/-- Is the value a signalling NaN? -/
def FV.isSnan : FV → Bool
  | .nan s => s
  | _ => false
/-- Is the value a NaN? -/
def FV.isNan : FV → Bool
  | .nan _ => true
  | _ => false
/-- Is the value zero? -/
def FV.isZero : FV → Bool
  | .fin _ 0 _ => true
  | _ => false
/-- The value with its sign inverted. -/
def FV.negate : FV → FV
  | .nan s => .nan s
  | .inf n => .inf !n
  | .fin n m e => .fin (!n) m e

/-- 2 to a possibly negative power, as a fraction. -/
def pow2 (e : Int) : Nat × Nat := if 0 ≤ e then (2 ^ e.toNat, 1) else (1, 2 ^ (-e).toNat)

/-- A finite magnitude m * 2^e as a fraction. -/
def fracOf (m : Nat) (e : Int) : Nat × Nat := (m * (pow2 e).1, (pow2 e).2)

/-- The finite value as an integer in units of 2^base, base at or below its exponent. -/
def scaled (neg : Bool) (m : Nat) (e base : Int) : Int :=
  let v : Int := m * 2 ^ (e - base).toNat
  if neg then -v else v

/-! ## Rounding -/

/-- Round m / 2^sh, with sticky bits below m, to an integer in mode rm (R168). Answers the integer and whether the
result is inexact. -/
def roundShift (rm : Nat) (neg : Bool) (m sh : Nat) (sticky : Bool) : Nat × Bool :=
  let k := m / 2 ^ sh
  let r := m % 2 ^ sh
  let half := 2 ^ sh
  let inexact := r != 0 || sticky
  let up :=
    if rm = 0 then (2 * r > half || (2 * r == half && (sticky || k % 2 == 1)))
    else if rm = 1 then false
    else if rm = 2 then neg && inexact
    else !neg && inexact
  (if up then k + 1 else k, inexact)

/-- The signed pattern of k * 2^q, k below 2^(fb + 1). -/
def packFp (f : FSpec) (neg : Bool) (k : Nat) (q : Int) : Nat :=
  let s := if neg then 2 ^ (f.eb + f.fb) else 0
  if k < 2 ^ f.fb then s + k
  else s + ((q + f.fb + f.bias).toNat * 2 ^ f.fb + (k - 2 ^ f.fb))

/-- Infinity, where the format has one; the pattern above the largest finite one. -/
def infFp (f : FSpec) (neg : Bool) : Nat :=
  (if neg then 2 ^ (f.eb + f.fb) else 0) + (2 ^ f.eb - 1) * 2 ^ f.fb

/-- The largest finite pattern. -/
def maxFp (f : FSpec) (neg : Bool) : Nat := packFp f neg f.maxK f.maxQ

/-- Round an exact nonzero magnitude (m plus sticky bits) * 2^e into a format, once, in mode rm (R168, R169). -/
def roundFp (f : FSpec) (rm : Nat) (neg : Bool) (m : Nat) (e : Int) (sticky : Bool) : Nat × Fl :=
  if m = 0 && !sticky then (if neg then 2 ^ (f.eb + f.fb) else 0, Fl.zero)
  else
    -- bring the magnitude to at least fb + 3 bits, so that one shift rounds it
    let m1 := m * 2 ^ (f.fb + 3)
    let e1 := e - (f.fb + 3)
    let top : Int := (Nat.log2 m1 : Int) + e1
    let qFree := top - f.fb
    let qMin := 1 - f.bias - f.fb
    let q := if qFree < qMin then qMin else qFree
    let fr := roundShift rm neg m1 (qFree - e1).toNat sticky
    let tiny := decide (qFree < qMin) &&
      !(fr.1 == 2 ^ (f.fb + 1) && decide (qFree + 1 = qMin))
    let rr := roundShift rm neg m1 (q - e1).toNat sticky
    let carry := rr.1 == 2 ^ (f.fb + 1)
    let k := if carry then 2 ^ f.fb else rr.1
    let q' := if carry then q + 1 else q
    let big := decide (f.maxQ < q') || (q' == f.maxQ && decide (f.maxK < k))
    if big then
      let toInf := rm = 0 || (rm = 2 && neg) || (rm = 3 && !neg)
      if f.sat then (maxFp f neg, ⟨false, false, true, false, true, true⟩)
      else (if toInf then infFp f neg else maxFp f neg, ⟨false, false, true, false, true, false⟩)
    else (packFp f neg k q', ⟨false, false, false, tiny && rr.2, rr.2, false⟩)

/-- Round the exact quotient num / den into a format. -/
def roundQ (f : FSpec) (rm : Nat) (neg : Bool) (num den : Nat) : Nat × Fl :=
  let sh := f.fb + 4 + Nat.log2 den
  let n := num * 2 ^ sh
  roundFp f rm neg (n / den) (-(sh : Int)) (n % den != 0)

/-! ## Exact sums -/

/-- The terms that are finite, as sign, magnitude and exponent. -/
def finTerms : List FV → List (Bool × Nat × Int)
  | [] => []
  | .fin n m e :: ts => (n, m, e) :: finTerms ts
  | _ :: ts => finTerms ts

/-- The least exponent of the terms. -/
def leastExp : Int → List (Bool × Nat × Int) → Int
  | b, [] => b
  | b, (_, _, e) :: ts => leastExp (if e < b then e else b) ts

/-- The exact sum of the terms in units of 2^base. -/
def sumTerms (base : Int) : List (Bool × Nat × Int) → Int
  | [] => 0
  | (n, m, e) :: ts => scaled n m e base + sumTerms base ts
_ _ _ _
About this exercise:
Output the lines of the records above exactly as they appear, from the line containing "def roundQ (f" through the line containing "def sumTerms (base".

Expected answer:
def roundQ (f : FSpec) (rm : Nat) (neg : Bool) (num den : Nat) : Nat × Fl :=
  let sh := f.fb + 4 + Nat.log2 den
  let n := num * 2 ^ sh
  roundFp f rm neg (n / den) (-(sh : Int)) (n % den != 0)

/-! ## Exact sums -/

/-- The terms that are finite, as sign, magnitude and exponent. -/
def finTerms : List FV → List (Bool × Nat × Int)
  | [] => []
  | .fin n m e :: ts => (n, m, e) :: finTerms ts
  | _ :: ts => finTerms ts

/-- The least exponent of the terms. -/
def leastExp : Int → List (Bool × Nat × Int) → Int
  | b, [] => b
  | b, (_, _, e) :: ts => leastExp (if e < b then e else b) ts

/-- The exact sum of the terms in units of 2^base. -/
def sumTerms (base : Int) : List (Bool × Nat × Int) → Int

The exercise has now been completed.